** TASK PROMPT **
Every line below that holds the word "BitVec" counts once; please tally them and give only the total.

** Dataset entries **

..............................

-- ==== Sys2Proof/Decode.lean ====
section
/-! DEFINITION. Instruction words: the decoder, total on any words and rejecting by name, and after it the encoder, both
written from the encoding tables of spec/02 and of the entries. A rejected word raises ILLEGAL_OP (R41). -/

namespace Sys2Proof

/-- Why a sequence of words is no instruction. Every case raises ILLEGAL_OP with EVAL = the first word (R41). -/
inductive DecodeErr where
  /-- fewer words than LEN gives -/
  | truncated
  /-- an unassigned or reserved OP (R40) -/
  | opUnassigned
  /-- an unassigned selector of an assigned OP (R41) -/
  | selUnassigned
  /-- a literal form where none is permitted (R24) -/
  | litRefused
  /-- a base OP in an extended form, or the reverse (R26) -/
  | lenRefused
  /-- a reserved or unused field that is not zero (R25) -/
  | fieldNotZero
  /-- a field value that the entry does not accept -/
  | fieldValue
  deriving DecidableEq, Repr

/-- The result `x` when the condition holds, else the error. -/
def need (c : Bool) (e : DecodeErr) (x : Except DecodeErr Instr) : Except DecodeErr Instr :=
  if c then x else .error e

/-! ## Fields of the base words (R23) -/

def sregOf (n : Nat) : SReg := ⟨n % 16, Nat.mod_lt _ (by decide)⟩
def vregOf (n : Nat) : VReg := ⟨n % 64, Nat.mod_lt _ (by decide)⟩
def tileOf (n : Nat) : TileNo := ⟨n % 4, Nat.mod_lt _ (by decide)⟩
def hndOf (n : Nat) : HandleNo := ⟨n % 8, Nat.mod_lt _ (by decide)⟩
def fin8Of (n : Nat) : Fin 8 := ⟨n % 8, Nat.mod_lt _ (by decide)⟩
def fin16Of (n : Nat) : Fin 16 := ⟨n % 16, Nat.mod_lt _ (by decide)⟩
def fin32Of (n : Nat) : Fin 32 := ⟨n % 32, Nat.mod_lt _ (by decide)⟩
def fin64Of (n : Nat) : Fin 64 := ⟨n % 64, Nat.mod_lt _ (by decide)⟩
def bitOf (n : Nat) : Bool := n % 2 == 1

def fLen (w : Nat) : Nat := w % 4
def fOp (w : Nat) : Nat := w / 4 % 64
def fSel (w : Nat) : Nat := w / 67108864 % 64
def fMod (w : Nat) : Nat := w / 1048576 % 64
def fB (w : Nat) : SReg := sregOf (w / 65536)
def fA (w : Nat) : SReg := sregOf (w / 4096)
def fD (w : Nat) : SReg := sregOf (w / 256)
def fImm (w : Nat) : BitVec 16 := BitVec.ofNat 16 (w / 65536)
def fSz (w : Nat) : Nat := w / 536870912 % 8
def fOff (w : Nat) : BitVec 13 := BitVec.ofNat 13 (w / 65536)
def fDelta (w : Nat) : BitVec 7 := BitVec.ofNat 7 (w / 33554432)
def fWord (w : Nat) : Fin 32 := fin32Of (w / 1048576)
def fVb (w : Nat) : VReg := vregOf (w / 1048576)
def fVa (w : Nat) : VReg := vregOf (w / 16384)
def fVd (w : Nat) : VReg := vregOf (w / 256)

/-- The literal of two words (R22). -/
def litOf (l0 l1 : Word32) : Word := BitVec.ofNat 64 (l0.toNat + l1.toNat * 4294967296)

def dirOf (n : Nat) : Dir :=
  match n % 4 with
  | 0 => .e | 1 => .w | 2 => .n | _ => .s

def dirCode : Dir → Nat
  | .e => 0 | .w => 1 | .n => 2 | .s => 3

def loadSizeOf : Nat → Option LoadSize
  | 0 => some .b | 1 => some .h | 2 => some .w | 3 => some .d | 4 => some .sb | 5 => some .sh | 6 => some .sw
  | _ => none

def loadSizeCode : LoadSize → Nat
  | .b => 0 | .h => 1 | .w => 2 | .d => 3 | .sb => 4 | .sh => 5 | .sw => 6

..............................

** RESULT BELOW **
4